— Task prompt —
Two lines in the data below mark the range: the one with "-- ==== Sys2Proof/Machine/HostNotation.lean" and the one with "NUL (R171). -/". Return both, along with every line between them, exactly.

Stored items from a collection
====

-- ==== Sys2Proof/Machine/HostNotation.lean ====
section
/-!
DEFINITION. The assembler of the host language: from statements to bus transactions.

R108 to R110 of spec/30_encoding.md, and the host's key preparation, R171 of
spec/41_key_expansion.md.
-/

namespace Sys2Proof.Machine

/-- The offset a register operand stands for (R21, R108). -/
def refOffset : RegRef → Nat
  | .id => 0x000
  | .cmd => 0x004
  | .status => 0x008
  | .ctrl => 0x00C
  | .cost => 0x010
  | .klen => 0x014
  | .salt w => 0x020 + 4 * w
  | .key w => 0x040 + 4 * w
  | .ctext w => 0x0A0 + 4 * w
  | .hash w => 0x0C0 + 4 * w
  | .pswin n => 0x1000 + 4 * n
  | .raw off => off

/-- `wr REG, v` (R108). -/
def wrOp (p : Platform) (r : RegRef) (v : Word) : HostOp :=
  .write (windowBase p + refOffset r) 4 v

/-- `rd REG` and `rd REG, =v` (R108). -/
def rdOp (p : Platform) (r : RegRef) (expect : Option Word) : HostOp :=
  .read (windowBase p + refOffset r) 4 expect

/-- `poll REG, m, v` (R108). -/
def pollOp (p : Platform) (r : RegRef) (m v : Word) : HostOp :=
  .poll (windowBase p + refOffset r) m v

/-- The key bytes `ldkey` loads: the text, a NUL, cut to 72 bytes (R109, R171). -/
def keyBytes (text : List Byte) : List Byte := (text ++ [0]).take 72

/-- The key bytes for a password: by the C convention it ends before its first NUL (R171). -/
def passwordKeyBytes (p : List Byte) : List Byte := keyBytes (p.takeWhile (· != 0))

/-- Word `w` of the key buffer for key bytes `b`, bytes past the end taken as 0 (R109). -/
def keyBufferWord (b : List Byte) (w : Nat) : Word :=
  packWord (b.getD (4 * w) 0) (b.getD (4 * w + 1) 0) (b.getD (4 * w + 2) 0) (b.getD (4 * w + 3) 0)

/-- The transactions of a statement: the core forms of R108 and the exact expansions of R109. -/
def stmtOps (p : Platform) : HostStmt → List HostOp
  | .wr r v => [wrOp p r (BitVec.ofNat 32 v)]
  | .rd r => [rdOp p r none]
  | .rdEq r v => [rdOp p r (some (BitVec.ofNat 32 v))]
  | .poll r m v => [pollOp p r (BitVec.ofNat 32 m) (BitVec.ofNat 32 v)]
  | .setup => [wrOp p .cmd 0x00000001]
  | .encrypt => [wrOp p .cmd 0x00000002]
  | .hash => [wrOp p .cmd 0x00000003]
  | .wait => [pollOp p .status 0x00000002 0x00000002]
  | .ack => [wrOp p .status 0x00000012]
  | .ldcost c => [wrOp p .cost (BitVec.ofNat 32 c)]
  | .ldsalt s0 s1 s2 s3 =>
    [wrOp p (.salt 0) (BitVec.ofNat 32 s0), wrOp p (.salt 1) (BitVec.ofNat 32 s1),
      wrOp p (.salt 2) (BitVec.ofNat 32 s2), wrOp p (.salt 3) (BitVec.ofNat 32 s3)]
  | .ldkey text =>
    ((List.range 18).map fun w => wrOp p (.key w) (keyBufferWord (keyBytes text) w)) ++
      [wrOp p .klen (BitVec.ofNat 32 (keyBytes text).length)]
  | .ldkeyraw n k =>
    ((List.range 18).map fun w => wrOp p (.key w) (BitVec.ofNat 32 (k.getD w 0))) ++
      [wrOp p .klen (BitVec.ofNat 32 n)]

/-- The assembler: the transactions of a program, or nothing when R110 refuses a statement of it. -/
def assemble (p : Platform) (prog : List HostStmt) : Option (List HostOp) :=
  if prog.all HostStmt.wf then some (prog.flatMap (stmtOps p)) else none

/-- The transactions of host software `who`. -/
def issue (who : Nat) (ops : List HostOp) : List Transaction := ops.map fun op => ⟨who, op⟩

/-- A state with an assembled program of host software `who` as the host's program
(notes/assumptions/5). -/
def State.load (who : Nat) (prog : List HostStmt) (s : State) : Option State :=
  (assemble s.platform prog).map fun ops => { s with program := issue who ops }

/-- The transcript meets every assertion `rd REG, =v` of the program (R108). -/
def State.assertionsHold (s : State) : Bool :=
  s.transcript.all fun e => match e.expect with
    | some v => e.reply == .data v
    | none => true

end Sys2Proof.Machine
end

====

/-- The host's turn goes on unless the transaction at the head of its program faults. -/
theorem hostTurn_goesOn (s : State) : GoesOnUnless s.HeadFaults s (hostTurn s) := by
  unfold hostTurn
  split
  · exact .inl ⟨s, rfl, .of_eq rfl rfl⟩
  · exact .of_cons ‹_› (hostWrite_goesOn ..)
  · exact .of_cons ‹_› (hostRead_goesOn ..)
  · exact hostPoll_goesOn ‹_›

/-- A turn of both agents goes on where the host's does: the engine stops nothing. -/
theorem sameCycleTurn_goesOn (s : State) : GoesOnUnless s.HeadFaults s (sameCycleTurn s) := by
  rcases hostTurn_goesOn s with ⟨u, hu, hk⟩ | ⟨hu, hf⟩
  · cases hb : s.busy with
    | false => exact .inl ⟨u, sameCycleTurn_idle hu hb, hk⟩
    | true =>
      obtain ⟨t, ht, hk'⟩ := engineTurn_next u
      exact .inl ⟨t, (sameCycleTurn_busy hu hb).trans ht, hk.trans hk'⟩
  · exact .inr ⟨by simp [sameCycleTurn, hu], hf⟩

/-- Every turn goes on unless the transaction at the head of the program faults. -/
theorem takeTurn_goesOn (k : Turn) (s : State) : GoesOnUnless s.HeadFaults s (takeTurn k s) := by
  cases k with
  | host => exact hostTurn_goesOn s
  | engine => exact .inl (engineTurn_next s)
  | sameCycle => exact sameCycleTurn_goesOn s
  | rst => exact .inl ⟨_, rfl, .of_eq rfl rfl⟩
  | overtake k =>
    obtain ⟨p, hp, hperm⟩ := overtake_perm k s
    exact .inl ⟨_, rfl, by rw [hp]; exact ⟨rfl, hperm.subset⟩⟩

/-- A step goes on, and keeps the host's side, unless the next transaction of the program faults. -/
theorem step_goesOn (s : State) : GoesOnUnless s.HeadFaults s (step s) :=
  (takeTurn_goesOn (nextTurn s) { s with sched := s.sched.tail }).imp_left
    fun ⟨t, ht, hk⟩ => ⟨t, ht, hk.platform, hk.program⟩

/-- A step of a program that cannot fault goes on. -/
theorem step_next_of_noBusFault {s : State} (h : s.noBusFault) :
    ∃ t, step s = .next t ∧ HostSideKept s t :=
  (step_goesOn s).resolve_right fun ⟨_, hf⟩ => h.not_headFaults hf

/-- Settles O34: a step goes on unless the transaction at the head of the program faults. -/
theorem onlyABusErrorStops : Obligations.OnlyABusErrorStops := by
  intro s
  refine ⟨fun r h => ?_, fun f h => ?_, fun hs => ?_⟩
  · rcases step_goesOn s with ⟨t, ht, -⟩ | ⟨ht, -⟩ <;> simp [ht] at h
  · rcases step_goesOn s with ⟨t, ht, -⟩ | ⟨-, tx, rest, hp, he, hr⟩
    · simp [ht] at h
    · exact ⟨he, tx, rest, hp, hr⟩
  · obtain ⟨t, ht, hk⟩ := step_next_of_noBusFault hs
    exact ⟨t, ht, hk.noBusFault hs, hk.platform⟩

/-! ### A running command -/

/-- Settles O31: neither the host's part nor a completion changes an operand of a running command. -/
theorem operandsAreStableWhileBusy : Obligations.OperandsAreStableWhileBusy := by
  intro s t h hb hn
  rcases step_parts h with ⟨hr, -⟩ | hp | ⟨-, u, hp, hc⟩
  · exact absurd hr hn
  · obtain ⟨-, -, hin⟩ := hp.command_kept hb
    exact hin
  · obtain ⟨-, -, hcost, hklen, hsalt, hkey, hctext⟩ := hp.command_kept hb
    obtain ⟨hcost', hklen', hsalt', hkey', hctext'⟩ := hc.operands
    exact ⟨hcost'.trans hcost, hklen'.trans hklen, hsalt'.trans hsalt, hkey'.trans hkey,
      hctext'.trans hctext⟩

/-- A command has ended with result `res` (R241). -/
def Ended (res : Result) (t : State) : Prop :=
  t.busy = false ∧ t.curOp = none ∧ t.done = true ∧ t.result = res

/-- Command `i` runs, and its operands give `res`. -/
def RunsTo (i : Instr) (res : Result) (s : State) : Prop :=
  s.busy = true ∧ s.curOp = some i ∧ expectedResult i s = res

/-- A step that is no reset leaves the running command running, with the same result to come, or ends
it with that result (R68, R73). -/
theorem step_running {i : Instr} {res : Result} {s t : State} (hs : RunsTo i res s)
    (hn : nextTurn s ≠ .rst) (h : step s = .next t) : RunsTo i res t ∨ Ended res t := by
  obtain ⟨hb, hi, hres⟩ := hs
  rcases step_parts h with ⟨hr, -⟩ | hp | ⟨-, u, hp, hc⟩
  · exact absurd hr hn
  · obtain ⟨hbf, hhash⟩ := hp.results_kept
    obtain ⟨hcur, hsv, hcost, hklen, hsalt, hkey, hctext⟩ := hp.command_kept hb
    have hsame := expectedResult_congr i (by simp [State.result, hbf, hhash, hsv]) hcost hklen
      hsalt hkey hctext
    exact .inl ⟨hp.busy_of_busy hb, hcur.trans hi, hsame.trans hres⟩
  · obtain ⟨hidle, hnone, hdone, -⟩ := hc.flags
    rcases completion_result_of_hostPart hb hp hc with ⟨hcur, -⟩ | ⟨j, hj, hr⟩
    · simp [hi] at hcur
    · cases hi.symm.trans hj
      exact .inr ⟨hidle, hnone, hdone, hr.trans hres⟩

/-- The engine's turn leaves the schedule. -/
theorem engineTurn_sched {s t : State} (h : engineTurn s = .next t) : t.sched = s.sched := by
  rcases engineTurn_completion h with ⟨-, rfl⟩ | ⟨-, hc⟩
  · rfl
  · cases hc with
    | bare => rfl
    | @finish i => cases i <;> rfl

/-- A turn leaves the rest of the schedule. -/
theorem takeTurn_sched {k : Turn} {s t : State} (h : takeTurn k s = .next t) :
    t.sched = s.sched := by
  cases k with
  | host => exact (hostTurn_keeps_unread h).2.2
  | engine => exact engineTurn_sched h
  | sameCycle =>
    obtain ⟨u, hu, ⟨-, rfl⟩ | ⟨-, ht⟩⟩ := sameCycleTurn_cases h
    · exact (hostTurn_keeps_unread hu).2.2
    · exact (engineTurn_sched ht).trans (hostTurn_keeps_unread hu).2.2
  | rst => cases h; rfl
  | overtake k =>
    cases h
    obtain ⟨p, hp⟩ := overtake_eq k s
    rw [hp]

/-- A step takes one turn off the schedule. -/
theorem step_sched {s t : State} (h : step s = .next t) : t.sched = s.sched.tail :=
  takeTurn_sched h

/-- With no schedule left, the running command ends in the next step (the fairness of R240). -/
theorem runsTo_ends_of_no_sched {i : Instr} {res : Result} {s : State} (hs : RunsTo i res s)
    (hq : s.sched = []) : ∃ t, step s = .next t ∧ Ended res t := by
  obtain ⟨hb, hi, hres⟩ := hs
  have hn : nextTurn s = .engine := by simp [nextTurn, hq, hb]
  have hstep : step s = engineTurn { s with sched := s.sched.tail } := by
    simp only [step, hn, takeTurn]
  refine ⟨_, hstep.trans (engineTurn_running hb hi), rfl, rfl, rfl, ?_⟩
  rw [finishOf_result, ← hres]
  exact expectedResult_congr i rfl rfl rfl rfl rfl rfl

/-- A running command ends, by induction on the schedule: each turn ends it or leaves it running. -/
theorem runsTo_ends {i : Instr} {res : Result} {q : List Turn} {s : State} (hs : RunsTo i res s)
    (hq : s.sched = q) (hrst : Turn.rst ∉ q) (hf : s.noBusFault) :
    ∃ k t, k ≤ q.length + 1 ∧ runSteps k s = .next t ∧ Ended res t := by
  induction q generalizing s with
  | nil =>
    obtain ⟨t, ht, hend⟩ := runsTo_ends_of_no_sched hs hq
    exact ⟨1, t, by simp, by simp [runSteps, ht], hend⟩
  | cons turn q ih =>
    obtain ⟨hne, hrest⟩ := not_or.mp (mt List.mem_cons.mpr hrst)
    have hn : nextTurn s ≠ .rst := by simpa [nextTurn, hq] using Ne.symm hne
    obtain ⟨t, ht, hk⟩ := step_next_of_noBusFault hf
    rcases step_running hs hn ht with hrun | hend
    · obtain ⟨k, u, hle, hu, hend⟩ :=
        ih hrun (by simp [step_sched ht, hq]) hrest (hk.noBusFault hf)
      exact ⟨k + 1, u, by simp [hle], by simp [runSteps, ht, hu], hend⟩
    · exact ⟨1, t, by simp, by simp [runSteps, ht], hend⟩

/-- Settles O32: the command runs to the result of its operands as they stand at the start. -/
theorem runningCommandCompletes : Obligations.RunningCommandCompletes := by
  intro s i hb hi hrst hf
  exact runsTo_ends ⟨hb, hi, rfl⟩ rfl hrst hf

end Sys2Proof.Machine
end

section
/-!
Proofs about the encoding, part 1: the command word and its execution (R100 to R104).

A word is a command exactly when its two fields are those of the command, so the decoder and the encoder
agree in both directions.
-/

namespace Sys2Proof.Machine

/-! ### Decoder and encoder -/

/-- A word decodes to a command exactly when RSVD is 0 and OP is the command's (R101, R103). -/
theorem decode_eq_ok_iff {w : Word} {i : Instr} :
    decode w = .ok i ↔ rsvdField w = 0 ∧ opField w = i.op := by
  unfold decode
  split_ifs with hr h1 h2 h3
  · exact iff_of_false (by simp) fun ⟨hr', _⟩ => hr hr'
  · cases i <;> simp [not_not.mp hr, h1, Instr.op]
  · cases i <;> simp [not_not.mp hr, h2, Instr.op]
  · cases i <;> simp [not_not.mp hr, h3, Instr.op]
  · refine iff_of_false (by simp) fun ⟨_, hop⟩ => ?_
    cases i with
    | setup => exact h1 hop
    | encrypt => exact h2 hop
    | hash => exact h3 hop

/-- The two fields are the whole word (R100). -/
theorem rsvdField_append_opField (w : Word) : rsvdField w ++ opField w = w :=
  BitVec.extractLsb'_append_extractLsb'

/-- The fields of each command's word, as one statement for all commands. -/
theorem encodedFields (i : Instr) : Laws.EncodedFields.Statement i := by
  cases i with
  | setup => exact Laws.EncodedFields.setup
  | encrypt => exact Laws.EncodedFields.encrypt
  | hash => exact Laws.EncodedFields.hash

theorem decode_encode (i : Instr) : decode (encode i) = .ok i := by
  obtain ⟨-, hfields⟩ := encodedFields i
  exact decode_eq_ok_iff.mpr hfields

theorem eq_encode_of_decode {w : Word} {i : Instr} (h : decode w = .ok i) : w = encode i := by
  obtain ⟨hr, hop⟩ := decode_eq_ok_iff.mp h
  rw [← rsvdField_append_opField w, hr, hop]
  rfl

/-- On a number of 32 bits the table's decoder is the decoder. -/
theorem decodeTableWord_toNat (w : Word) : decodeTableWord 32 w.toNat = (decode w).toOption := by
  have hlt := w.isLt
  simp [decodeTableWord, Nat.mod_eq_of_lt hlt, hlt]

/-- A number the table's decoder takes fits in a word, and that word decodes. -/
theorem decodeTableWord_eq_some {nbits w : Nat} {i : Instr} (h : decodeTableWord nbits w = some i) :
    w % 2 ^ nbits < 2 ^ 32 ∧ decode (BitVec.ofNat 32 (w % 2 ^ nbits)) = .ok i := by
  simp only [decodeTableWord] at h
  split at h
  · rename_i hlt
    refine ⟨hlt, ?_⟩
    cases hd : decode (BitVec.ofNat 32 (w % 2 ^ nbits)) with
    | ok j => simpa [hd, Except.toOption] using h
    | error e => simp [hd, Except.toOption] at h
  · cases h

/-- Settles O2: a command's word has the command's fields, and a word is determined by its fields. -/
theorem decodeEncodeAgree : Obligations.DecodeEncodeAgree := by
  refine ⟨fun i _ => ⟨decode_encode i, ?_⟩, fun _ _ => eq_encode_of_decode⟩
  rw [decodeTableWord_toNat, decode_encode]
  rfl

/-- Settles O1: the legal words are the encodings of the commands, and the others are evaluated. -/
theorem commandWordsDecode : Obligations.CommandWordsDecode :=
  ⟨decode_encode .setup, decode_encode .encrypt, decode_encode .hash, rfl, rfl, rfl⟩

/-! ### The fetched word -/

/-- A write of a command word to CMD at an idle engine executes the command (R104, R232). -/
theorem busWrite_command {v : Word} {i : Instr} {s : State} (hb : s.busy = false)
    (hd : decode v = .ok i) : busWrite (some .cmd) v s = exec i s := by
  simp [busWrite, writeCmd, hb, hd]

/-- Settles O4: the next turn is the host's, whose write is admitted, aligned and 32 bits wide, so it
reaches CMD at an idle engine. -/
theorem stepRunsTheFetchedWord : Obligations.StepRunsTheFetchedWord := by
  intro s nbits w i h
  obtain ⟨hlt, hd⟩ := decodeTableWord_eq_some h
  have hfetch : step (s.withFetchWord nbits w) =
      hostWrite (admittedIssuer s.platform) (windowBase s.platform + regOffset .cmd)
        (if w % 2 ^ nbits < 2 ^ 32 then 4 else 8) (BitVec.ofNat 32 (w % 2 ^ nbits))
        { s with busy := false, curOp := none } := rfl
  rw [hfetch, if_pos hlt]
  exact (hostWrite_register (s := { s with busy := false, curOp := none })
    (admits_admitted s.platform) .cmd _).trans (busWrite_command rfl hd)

====

— Solution for this task —
-- ==== Sys2Proof/Machine/HostNotation.lean ====
section
/-!
DEFINITION. The assembler of the host language: from statements to bus transactions.

R108 to R110 of spec/30_encoding.md, and the host's key preparation, R171 of
spec/41_key_expansion.md.
-/

namespace Sys2Proof.Machine

/-- The offset a register operand stands for (R21, R108). -/
def refOffset : RegRef → Nat
  | .id => 0x000
  | .cmd => 0x004
  | .status => 0x008
  | .ctrl => 0x00C
  | .cost => 0x010
  | .klen => 0x014
  | .salt w => 0x020 + 4 * w
  | .key w => 0x040 + 4 * w
  | .ctext w => 0x0A0 + 4 * w
  | .hash w => 0x0C0 + 4 * w
  | .pswin n => 0x1000 + 4 * n
  | .raw off => off

/-- `wr REG, v` (R108). -/
def wrOp (p : Platform) (r : RegRef) (v : Word) : HostOp :=
  .write (windowBase p + refOffset r) 4 v

/-- `rd REG` and `rd REG, =v` (R108). -/
def rdOp (p : Platform) (r : RegRef) (expect : Option Word) : HostOp :=
  .read (windowBase p + refOffset r) 4 expect

/-- `poll REG, m, v` (R108). -/
def pollOp (p : Platform) (r : RegRef) (m v : Word) : HostOp :=
  .poll (windowBase p + refOffset r) m v

/-- The key bytes `ldkey` loads: the text, a NUL, cut to 72 bytes (R109, R171). -/
def keyBytes (text : List Byte) : List Byte := (text ++ [0]).take 72

/-- The key bytes for a password: by the C convention it ends before its first NUL (R171). -/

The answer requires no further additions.